Under its previous principal conductor, Hiroshi Wakasugi, the YNSO was often the first to perform works new to Japan, and was particularly honoured to give the first performance of Penderecki’s Lukas Passion. The YNSO has been awarded several prizes, and was particularly honoured as being the first Japanese orchestra to receive the Grand Prix award made by the Japanese Government Agency for Cultural Affairs. The orchestra has also made numerous TV appearances and produced several recordings, include Music of Toru Takemitsu, conducted by Hiroshi Wakasugi which were highly acclaimed.

In 1967, the YNSO made a successful tour of the United States and Canada, giving 41 concerts. Later in 1971, they toured Europe, giving 40 concerts which won the praises of critics and audiences alike in Germany, Holland, France and four other countries. In 1981, the Japanese Ministry of Foreign Affairs sent the YNSO to Eastern and Western Europe as a cultural envoy.

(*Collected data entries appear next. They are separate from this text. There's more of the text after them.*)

/-! ### Presence, insertion and removal -/

/-- A sample that agrees with the bays' states, with fault flags only in bays that are not powered or whose inrush blank runs, changes
nothing but the enables, which become the switches held, and leaves the clock and the strobe of the chains low (R4, R7, R54,
R55). Presence takes an ABSENT bay to ARRIVING, and its loss
an ARRIVING bay back to ABSENT with PRESENCE_GLITCH (R8) and a bay with a drive to LEAVING with its state saved, where a QUEUED
bay keeps its entry and only its rail is examined (R10, R40). Presence returns a LEAVING bay to its saved state with
PRESENCE_GLITCH; back in ACTIVE its lingering order finishes SPUN_UP, and back in QUEUED its rail is examined (R11, R14, R40).
That a sample drives out the switches held before its inputs, also those of bays that it admits itself, is an inference
(notes/assumptions/33.md). -/
def Obligations.SamplesFollowPresence : Prop :=
  (∀ (f : ScanFrame) (s : State), s.phase = .running → (∀ b : BayNo, settled s f b) →
     (∀ b : BayNo, f.fault.getLsbD b.val = true → faultDisregarded s b) →
     exec (.bayScanSample f) s =
       .next { s with
         bc := { s.bc with enables := Vector.ofFn fun c => (s.bay c).switch, chain := { clk := false, load := false } } }) ∧
  (∀ (f : ScanFrame) (b : BayNo) (s : State), s.phase = .running → (∀ c : BayNo, c ≠ b → settled s f c) → f.fault = 0 →
     ((s.bay b).state = .absent → f.presence.getLsbD b.val = true →
       ∃ t, exec (.bayScanSample f) s = .next t ∧
         t.bay b = { s.bay b with state := .arriving, debounce := some s.uptime, changed := s.uptime } ∧
         (∀ c : BayNo, c ≠ b → t.bay c = s.bay c) ∧ (∀ c : BayNo, t.bc.enables[c] = (s.bay c).switch) ∧
         t = { s with
           bc := { s.bc with bays := t.bc.bays, enables := t.bc.enables, chain := ChainLines.low }
           xm := t.xm, pa := t.pa, pb := t.pb } ∧
         portsNotified s t ∧ untouched s t [bayRegion b]) ∧
     ((s.bay b).state = .arriving → f.presence.getLsbD b.val = false →
       ∃ t, exec (.bayScanSample f) s = .next t ∧
         t.bay b = { s.bay b with state := .absent, debounce := none, changed := s.uptime } ∧
         (∀ c : BayNo, c ≠ b → t.bay c = s.bay c) ∧ (∀ c : BayNo, t.bc.enables[c] = (s.bay c).switch) ∧
         eventsLogged s t [eventGlitch b .absent] ∧
         t = { s with
           bc := { s.bc with bays := t.bc.bays, enables := t.bc.enables, chain := ChainLines.low }
           ew := t.ew, xm := t.xm, pa := t.pa, pb := t.pb } ∧
         portsNotified s t ∧ untouched s t [bayRegion b, eventRegion s.ew.latest, eventHeaderRegion]) ∧
     (∀ h : Seated, (s.bay b).state = .seated h → h ≠ .queued → f.presence.getLsbD b.val = false →
       ∃ t, exec (.bayScanSample f) s = .next t ∧
         t.bay b = { s.bay b with state := .leaving h, debounce := some s.uptime, changed := s.uptime } ∧
         (∀ c : BayNo, c ≠ b → t.bay c = s.bay c) ∧ (∀ c : BayNo, t.bc.enables[c] = (s.bay c).switch) ∧
         t = { s with
           bc := { s.bc with bays := t.bc.bays, enables := t.bc.enables, chain := ChainLines.low }
           xm := t.xm, pa := t.pa, pb := t.pb } ∧
         portsNotified s t ∧ untouched s t [bayRegion b]) ∧
     ((s.bay b).state = .seated .queued → f.presence.getLsbD b.val = false →
       ∃ t, exec (.bayScanSample f) s = .next t ∧
         t.bay b = { s.bay b with state := .leaving .queued, debounce := some s.uptime, changed := s.uptime } ∧
         t.charge b = s.charge b ∧
         (t.ps.queue.filter fun e => decide (e.bay = b)) = (s.ps.queue.filter fun e => decide (e.bay = b)) ∧
         (∀ c : BayNo, c ≠ b → leftOrAdmitted s t c) ∧ examined t (railOf s b) ∧
         (∀ c : BayNo, t.bc.enables[c] = (s.bay c).switch) ∧
         onlyBaysAndRail (railOf s b) { s with bc := { s.bc with enables := t.bc.enables, chain := ChainLines.low } } t ∧
         untouched s t (examinationRegions (railOf s b)))) ∧
  ∀ (f : ScanFrame) (b : BayNo) (h : Seated) (s : State), s.phase = .running → (s.bay b).state = .leaving h →
    f.presence.getLsbD b.val = true → (∀ c : BayNo, c ≠ b → settled s f c) → f.fault = 0 →
    ∃ t, exec (.bayScanSample f) s = .next t ∧
      (h ≠ .queued →
        t.bay b =
          { s.bay b with
            state := .seated h, debounce := none, link := if h = .active then none else (s.bay b).link,
            changed := s.uptime } ∧
        (∀ c : BayNo, c ≠ b → t.bay c = s.bay c) ∧ eventsLogged s t [eventGlitch b (.seated h)] ∧ t.ps = s.ps ∧
        (h ≠ .active → t.oi = s.oi) ∧
        (h = .active → ∀ (x : Port) (n : SlotNo), (s.bay b).link = some (x, n) → (lingeringOf s x n).isSome →
          slotFinished t x n { result := .spunUp, data := [6, byteOf (queuePlace s b)] })) ∧
      (h = .queued →
        (t.bay b).debounce = none ∧ t.oi = s.oi ∧ examined t (railOf s b) ∧
        ((t.bay b = { s.bay b with state := .seated .queued, debounce := none, changed := s.uptime } ∧
            t.charge b = s.charge b ∧
            (t.ps.queue.filter fun e => decide (e.bay = b)) = (s.ps.queue.filter fun e => decide (e.bay = b))) ∨
          ((t.bay b).state = .seated .spinup ∧ (t.bay b).switch = true ∧ ∀ e ∈ t.ps.queue, e.bay ≠ b))) ∧
      (∀ c : BayNo, c ≠ b → leftOrAdmitted s t c) ∧ (∀ c : BayNo, t.bc.enables[c] = (s.bay c).switch) ∧
      onlyBaysAndRail (railOf s b) { s with bc := { s.bc with enables := t.bc.enables, chain := ChainLines.low } } t ∧
      untouched s t (examinationRegions (railOf s b) ++ linkRegions (s.bay b))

During this visit, the orchestra represented Japan at the First International Orchestra Festival in Leipzig, where fellow participants were such renowned orchestras as the Berlin Philharmonic.

Sylvain Cambreling was appointed principal conductor in April 2010. He leads many of the orchestra’s major concert series at Suntory Hall in Akasaka, Tokyo, the Tokyo Metropolitan Theatre, also in Tokyo, and Yokohama Minato Mirai Hall in Yokohama, among other venues.